Monday, the administration announced a nationwide campaign to push their failing Home Affordable Modification Program (HAMP) out of the HAMPer. Until now the focus has been on getting loan modifications started with a stated goal of reaching 500,000 trial modifications by November 1, 2009. Unfortunately, despite having successfully hit this goal, it is becoming increasingly clear that the program is failing, a few of these trial modifications have converted to permanent modifications. A little over half of the 650,000 borrowers who started trial loan modifications are eligible to convert to permanent modifications by the end of 2009. The administration’s announcement today is an effort to rescue the program and make sure these modifications actually do convert with a campaign to:
- Extend the trial period, to allow more borrowers to complete the paperwork.
- Develop publicly reported operational metrics, to hold servicers accountable for their performance.
- Possibly impose monetary penalties and sanctions on under-performing servicers.
- Engage HUD field-office staff and HUD-approved counseling organizations to distribute outreach tools.
- Engage the National Governors Association (NGA), National League of Cities (NLC), and National Association of Counties (NACo) in thousands of state, local, and county offices, to increase awareness of the program and assistance for borrowers.
Apparently, the assumption is that borrowers aren’t completing the paperwork because it’s too complex or confusing. But what if they aren’t completing the paperwork because they’re reluctant to fall for another toxic mortgage? High-risk, sub-prime option ARM loans contributed to this mess in the first place. To fix the problem the administration proposes to:
- Offer homeowners temporarily lower payments on loans they are unlikely to ever be able to repay.
- Force servicers to expedite applications under threat of public flogging, financial penalties, and sanctions.
- Enlist private associations and government agencies at all levels to hawk its program as being good for homeowners.
Maybe borrowers have figured out that this program is really only another exotic mortgage like one they fell prey to when they bought or refinanced the house that resulted in their current predicament. HAMP and the administration's newly announced campaign isn’t digging borrowers out of a hole. It’s only digging them a new one and delaying the inevitable. The original hole was created with a clear downside and a theoretical upside:
- The downside: exotic financing, that qualified buyers for homes they clearly couldn’t afford by offering a low payment upfront, despite unaffordably high payments in the future.

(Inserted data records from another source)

/-- A path is lost (R336): flag, count, journal; both lost declare the partner failed. -/
def State.losePath (s : State) (hb : Bool) : State :=
  let s := (s.journal 27 (ev2 (if hb then 0 else 1) 0)).modPar fun p => { p with
    hbOk := p.hbOk && !hb, linkOk := p.linkOk && hb, aPathHb := p.aPathHb || hb, aPathLink := p.aPathLink || !hb
    pathLoss := satAdd 16 p.pathLoss 1, noneSince := if hb then none else p.noneSince }
  let s := if hb then s else s.modEpc fun e => { e with pairLock := false }
  if !s.live.par.hbOk ∧ !s.live.par.linkOk ∧ !s.live.par.partnerFailed then
    s.modPar fun p => { p with partnerFailed := true, aPartnerFail := true }
  else s

/-- HB_PATH_LOST. -/
def execHbPathLost (s : State) : Host.Outcome State Fault Refusal :=
  if s.live.cst.pairInUse ≠ 0 ∧ s.live.par.hbOk then .next (s.losePath true).checkHandover.settlePair else .next s

/-- LINK_PATH_LOST: in READY the standby keeps its code and sets STALE (R345). -/
def execLinkPathLost (s : State) : Host.Outcome State Fault Refusal :=
  if s.live.cst.pairInUse ≠ 0 ∧ s.live.par.linkOk then .next (s.losePath false).checkHandover.settlePair else .next s

/-- PATH_RESTORED (R336): `hb` names the path; the coupling link stays down while the crystal is lost (R23). A standby in READY with STALE repeats R342; with the link path a BARRED module joins again. -/
def execPathRestored (hb : Bool) (s : State) : Host.Outcome State Fault Refusal :=
  let p := s.live.par
  if s.live.cst.pairInUse = 0 ∨ (if hb then p.hbOk else p.linkOk || s.live.sys.reserveOsc) then .next s
  else
    let s := (s.journal 27 (ev2 (if hb then 0 else 1) 1)).modPar fun p => { p with
      hbOk := p.hbOk || hb, linkOk := p.linkOk || !hb, partnerFailed := false
      noneSince := if hb ∧ p.pcode = 0 then some s.now else p.noneSince, imageIn := p.imageIn && hb }
    .next (if s.paired ∧ p.pstate = 5 ∧ !hb then s.enterJoin else s.settlePair)

/-- KILL_IN_ENERGISED (R348, R340). -/
def execKillInEnergised (s : State) : Host.Outcome State Fault Refusal :=
  if s.live.par.killIn then .next s
  else
    let s := (s.journal 29 (ev1 0)).modPar fun p => Par.settleGate { p with killIn := true } s.now
    let s := s.checkInjection
    if s.paired then
      .next s.enterKilled
    else .next s

/-- KILL_IN_RELEASED (R348). -/
def execKillInReleased (s : State) : Host.Outcome State Fault Refusal :=
  if !s.live.par.killIn then .next s
  else
    let s := (s.journal 29 (ev1 1)).modPar fun p => Par.settleGate { p with killIn := false } s.now
    .next (if s.paired ∧ s.live.par.pstate = 10 then s.enterWait.settlePair else s)

/-- KILL_OUT_RELEASE (R348). -/
def execKillOutRelease (s : State) : Host.Outcome State Fault Refusal :=
  let p := s.live.par
  match p.noneSince with
  | some t =>
    if p.killOut ∧ p.pstate ≠ 8 ∧ p.pcode = 0 ∧ p.hbOk ∧ t + 10000000 ≤ s.now then .next s.releaseKill else .next s
  | none => .next s

/-- WAIT_TIMEOUT (R340): no claiming partner for WAIT_MS: the module is ALONE, with a raised generation. -/
def execWaitTimeout (s : State) : Host.Outcome State Fault Refusal :=
  let p := s.live.par
  let partnerFirst : Bool := p.heard && p.linkOk && p.partner.pstate = 1 && s.live.cst.preferredB = !s.live.roleB
  if s.paired ∧ p.pstate = 1 ∧ p.waitAt + s.live.cst.waitMs * 1000000 ≤ s.now ∧ p.pcode = 0 ∧ !partnerFirst then
    let s := (s.modPar fun p => { p.raise with pstate := 6, cause := 1 }).setClaim s.live.activeCode
    .next (s.switchMode (s.runMode true))
  else .next s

- The upside: the expectation that the appreciated value in the house will allow the borrower to refinance or sell at a profit before their payment skyrockets.
The new hole offered by HAMP is all the downside with none of the upside.
- The downside: exotic re-financing, by which they make payments affordable today, but leave homeowners in the same boat down the road when payments ratchet back up after 5 years.
- The bonus downside: there is no reasonable expectation that home values will appreciate anywhere near enough to get these loans above water before the 5 years is up, or before the homeowner runs into a real-life event like job loss, divorce, or job relocation – leaving them stuck in an upside-down prison of debt.
What’s more, it’s not just bad for borrowers, it’s bad for everybody. Servicers and lenders simply delay their inevitable losses and suffer a lousy rate of return thanks to the artificially low payment until then. Everybody suffers as the economy limps along, as it is hard to justify a spending spree when you are upside down in your home by tens or even hundreds of thousands of dollars. Even the stealth stimulus package disappears as people make their modified mortgage payments. The housing problem may need an intervention, but not this intervention. Like offering drugs to an addict, repeating our past mistakes by putting people back into exotic mortgages is certainly not the cure. It’s time to go through withdrawal and kick the habit by addressing the real problem, negative equity.